At a time of national self-reflection for both museums and universities, the design embodies the museum’s long-standing commitment to serve as a hub and a gathering place, a nexus for the arts and humanities—a metaphor for the college campus at its best—that affords encounters with cultures past and present from around the world and seeks to foster stronger citizenship among its university, local, and global communities, Princeton University said in a press release.
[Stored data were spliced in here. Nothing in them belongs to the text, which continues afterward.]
-- ==== Sys2Proof/Config.lean ====
section
/-! DEFINITION. What is fixed for the machine: the literals the rules print, each written once (93_implementation_defined.md
U12), the table R160 prints, and the values State.reset gives to the implementation parameters of 00_scope.md R8. -/

namespace Sys2Proof.Config

/-- The CRC polynomial (40_crc.md R150). UNVERIFIED against the repository (U12, log 14), as every literal of this file. -/
def crcPoly : Half := 0x1021

/-- The CRC preset, the start value of every CRC (40_crc.md R150, R153). -/
def crcPreset : Half := 0x0000

/-- The first sync byte (30_encoding.md R103). -/
def sync1 : Byte := 0xEB

/-- The second sync byte (30_encoding.md R103). -/
def sync2 : Byte := 0x90

/-- The largest payload length, and the size of TXBUF and DBUF in bytes (00_scope.md R7; 10_state.md R35, R43). -/
def maxPayload : Nat := 4095

/-- The largest frame type the encoder accepts (41_encoder_mux.md R181). -/
def maxType : Nat := 0xF

/-- The reason byte of a NACK for an integrity error (30_encoding.md R110). -/
def nackIntegrity : Byte := 0x01

/-! Frame types with a name (30_encoding.md R107). -/

/-- CONFIGURATION. -/
def typeConfiguration : BitVec 4 := 0x1
/-- COMMAND. -/
def typeCommand : BitVec 4 := 0x2
/-- DATA. -/
def typeData : BitVec 4 := 0x3
/-- ACK. -/
def typeAck : BitVec 4 := 0x8
/-- NACK. -/
def typeNack : BitVec 4 := 0x9
/-- ERROR. -/
def typeError : BitVec 4 := 0xA

/-! Function codes, payload byte 0 of CONFIGURATION and COMMAND frames (30_encoding.md R112). -/

/-- CONFIGURATION function SET_BAUD_RATE. -/
def fnSetBaudRate : Byte := 0x1
/-- CONFIGURATION function SET_ACK_TIMEOUT. -/
def fnSetAckTimeout : Byte := 0x2
/-- CONFIGURATION function TRANSMIT_TOKEN. -/
def fnTransmitToken : Byte := 0x3
/-- COMMAND function QUERY_FILE. -/
def fnQueryFile : Byte := 0x1
/-- COMMAND function QUERY_FILE_CRC. -/
def fnQueryFileCrc : Byte := 0x2
/-- COMMAND function RECEIVE_FILE. -/
def fnReceiveFile : Byte := 0x3
/-- COMMAND function TRANSMIT_FILE. -/
def fnTransmitFile : Byte := 0x4

/-- The opcodes of the twelve commands (30_encoding.md R121); every other opcode is reserved (R122). -/
def opcodes : List Byte := [0x00, 0x01, 0x02, 0x10, 0x11, 0x20, 0x21, 0x22, 0x30, 0x31, 0x32, 0x40]

/-- The host offset of the CMD register (20_memory.md R82). -/
def offCmd : Half := 0x010

/-- CTRL after reset: AUTO_ACK_EN = 1, AUTO_NACK_EN = 1 (10_state.md R45, R55). -/
def ctrlReset : BitVec 2 := 3

/-- RXQ_DEPTH of State.reset. DESIGN CHOICE, unsafe (log 3): the spec leaves 1..255 open (R8); statements range over every
value of the State field. -/
def rxqDepthAtReset : Nat := 255

/-- TOKQ_DEPTH of State.reset. DESIGN CHOICE, unsafe (log 3), as `rxqDepthAtReset`. -/
def tokqDepthAtReset : Nat := 255

/-- `txbuf_init` of State.reset: no byte listed, every byte 0. DESIGN CHOICE, unsafe (log 4): the spec leaves the draw open
(R44, U1); statements range over every value of the State field. -/
def txbufInitAtReset : List (Nat × Byte) := []

/-- Entries 0x00 to 0x3F of the table R160 prints. -/
def crcTablePrinted0 : List Half :=
  [0x0000, 0x1021, 0x2042, 0x3063, 0x4084, 0x50A5, 0x60C6, 0x70E7,
   0x8108, 0x9129, 0xA14A, 0xB16B, 0xC18C, 0xD1AD, 0xE1CE, 0xF1EF,
   0x1231, 0x0210, 0x3273, 0x2252, 0x52B5, 0x4294, 0x72F7, 0x62D6,
   0x9339, 0x8318, 0xB37B, 0xA35A, 0xD3BD, 0xC39C, 0xF3FF, 0xE3DE,
   0x2462, 0x3443, 0x0420, 0x1401, 0x64E6, 0x74C7, 0x44A4, 0x5485,
   0xA56A, 0xB54B, 0x8528, 0x9509, 0xE5EE, 0xF5CF, 0xC5AC, 0xD58D,
   0x3653, 0x2672, 0x1611, 0x0630, 0x76D7, 0x66F6, 0x5695, 0x46B4,
   0xB75B, 0xA77A, 0x9719, 0x8738, 0xF7DF, 0xE7FE, 0xD79D, 0xC7BC]

/-- Entries 0x40 to 0x7F of the table R160 prints. -/
def crcTablePrinted1 : List Half :=
  [0x48C4, 0x58E5, 0x6886, 0x78A7, 0x0840, 0x1861, 0x2802, 0x3823,
   0xC9CC, 0xD9ED, 0xE98E, 0xF9AF, 0x8948, 0x9969, 0xA90A, 0xB92B,
   0x5AF5, 0x4AD4, 0x7AB7, 0x6A96, 0x1A71, 0x0A50, 0x3A33, 0x2A12,
   0xDBFD, 0xCBDC, 0xFBBF, 0xEB9E, 0x9B79, 0x8B58, 0xBB3B, 0xAB1A,
   0x6CA6, 0x7C87, 0x4CE4, 0x5CC5, 0x2C22, 0x3C03, 0x0C60, 0x1C41,
   0xEDAE, 0xFD8F, 0xCDEC, 0xDDCD, 0xAD2A, 0xBD0B, 0x8D68, 0x9D49,
   0x7E97, 0x6EB6, 0x5ED5, 0x4EF4, 0x3E13, 0x2E32, 0x1E51, 0x0E70,
   0xFF9F, 0xEFBE, 0xDFDD, 0xCFFC, 0xBF1B, 0xAF3A, 0x9F59, 0x8F78]

/-- Entries 0x80 to 0xBF of the table R160 prints. -/
def crcTablePrinted2 : List Half :=
  [0x9188, 0x81A9, 0xB1CA, 0xA1EB, 0xD10C, 0xC12D, 0xF14E, 0xE16F,
   0x1080, 0x00A1, 0x30C2, 0x20E3, 0x5004, 0x4025, 0x7046, 0x6067,
   0x83B9, 0x9398, 0xA3FB, 0xB3DA, 0xC33D, 0xD31C, 0xE37F, 0xF35E,
   0x02B1, 0x1290, 0x22F3, 0x32D2, 0x4235, 0x5214, 0x6277, 0x7256,
   0xB5EA, 0xA5CB, 0x95A8, 0x8589, 0xF56E, 0xE54F, 0xD52C, 0xC50D,
   0x34E2, 0x24C3, 0x14A0, 0x0481, 0x7466, 0x6447, 0x5424, 0x4405,
   0xA7DB, 0xB7FA, 0x8799, 0x97B8, 0xE75F, 0xF77E, 0xC71D, 0xD73C,
   0x26D3, 0x36F2, 0x0691, 0x16B0, 0x6657, 0x7676, 0x4615, 0x5634]

/-- Entries 0xC0 to 0xFF of the table R160 prints. -/
def crcTablePrinted3 : List Half :=
  [0xD94C, 0xC96D, 0xF90E, 0xE92F, 0x99C8, 0x89E9, 0xB98A, 0xA9AB,
   0x5844, 0x4865, 0x7806, 0x6827, 0x18C0, 0x08E1, 0x3882, 0x28A3,
   0xCB7D, 0xDB5C, 0xEB3F, 0xFB1E, 0x8BF9, 0x9BD8, 0xABBB, 0xBB9A,
   0x4A75, 0x5A54, 0x6A37, 0x7A16, 0x0AF1, 0x1AD0, 0x2AB3, 0x3A92,
   0xFD2E, 0xED0F, 0xDD6C, 0xCD4D, 0xBDAA, 0xAD8B, 0x9DE8, 0x8DC9,
   0x7C26, 0x6C07, 0x5C64, 0x4C45, 0x3CA2, 0x2C83, 0x1CE0, 0x0CC1,
   0xEF1F, 0xFF3E, 0xCF5D, 0xDF7C, 0xAF9B, 0xBFBA, 0x8FD9, 0x9FF8,
   0x6E17, 0x7E36, 0x4E55, 0x5E74, 0x2E93, 0x3EB2, 0x0ED1, 0x1EF0]

/-- CRC_TABLE as 40_crc.md R160 prints it, entry b at position b. -/
def crcTablePrinted : List Half :=
  crcTablePrinted0 ++ crcTablePrinted1 ++ crcTablePrinted2 ++ crcTablePrinted3

end Sys2Proof.Config
end

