-- ==== Sys2Proof/Machine/Demux.lean ====
section
/-! DEFINITION. The demultiplexer and the token commands (43_demux_tokens.md): RX_POP, RXQ_CLEAR, TOK_ACK, TOK_NACK,
TOK_CLEAR, and the delivery of a valid frame. -/

namespace Sys2Proof.Machine

/-- `channel(t)` (R260). -/
def channel (t : BitVec 4) : Fin 7 :=
  if t = Config.typeConfiguration then 0
  else if t = Config.typeCommand then 1
  else if t = Config.typeData then 2
  else if t = Config.typeAck then 3
  else if t = Config.typeNack then 4
  else if t = Config.typeError then 5
  else 6

/-- The types whose delivery is acknowledged: COMMAND and DATA (R266). -/
def ackedType (t : BitVec 4) : Bool := t == Config.typeCommand || t == Config.typeData

/-- `deliver(r)` (R261): queue the frame and acknowledge it, or drop it when its channel is full (R262). -/
def State.deliver (r : FrameRecord) (s : State) : State :=
  if s.rxq[channel r.type].length < s.params.rxqDepth then
    let s1 := (s.pushRx (channel r.type) r).raise .rxFrame
    if ackedType r.type = true ∧ s1.autoAck = true then s1.genToken ⟨.ack, r.id, 0⟩ else s1
  else s.raise .rxOvf

/-- RX_POP (R263): REJECT for a number that is no channel or for an empty queue. -/
def execRxPop (c : Byte) (s : State) : Result :=
  match channelOf c.toNat with
  | none => .next (s.raise .reject)
  | some ch => if s.rxq[ch].isEmpty then .next (s.raise .reject) else .next (s.popRx ch)

/-- RXQ_CLEAR (R264). -/
def execRxqClear (s : State) : Result := .next { s with rxq := Vector.replicate 7 [] }

/-- TOK_ACK (R275). -/
def execTokAck (echo : Byte) (s : State) : Result := .next (s.genToken ⟨.ack, echo, 0⟩)

/-- TOK_NACK (R276). -/
def execTokNack (echo reason : Byte) (s : State) : Result := .next (s.genToken ⟨.nack, echo, reason⟩)

/-- TOK_CLEAR (R277): a token already in transmission is not affected. -/
def execTokClear (s : State) : Result := .next { s with tokq := [] }

end Sys2Proof.Machine
end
The new building design overcomes multiple historic barriers to participation, making the visual arts an essential part of the university experience for all Princeton students and an accessible home of democratic engagement for community members and visitors.
“The reconstruction of the Princeton University Art Museum is conceived as a campus within the campus,” said Adjaye, “a space of genuine inquiry where the exhibition of diverse practices, learning as a synthesis of knowledge and cross-cultural connections weave together into a singular experience that encompasses a multiplicity of ideas and peoples.”
The new museum will occupy three stories, featuring seven primary interlocked pavilions containing many of the building’s new galleries, interspersed with more intimate spaces breaking down the scale of the whole while knitting the elements of the new building into the campus landscape. The exterior of the building is characterized by alternating rough and polished stone surfaces inspired by the history of the surrounding environment. With a pulsating rhythm that responds to the forms of nearby buildings and with the “push-pull” of its undulating façades, the new facility will welcome visitors from all directions through a design that strives to be “all fronts and no backs.”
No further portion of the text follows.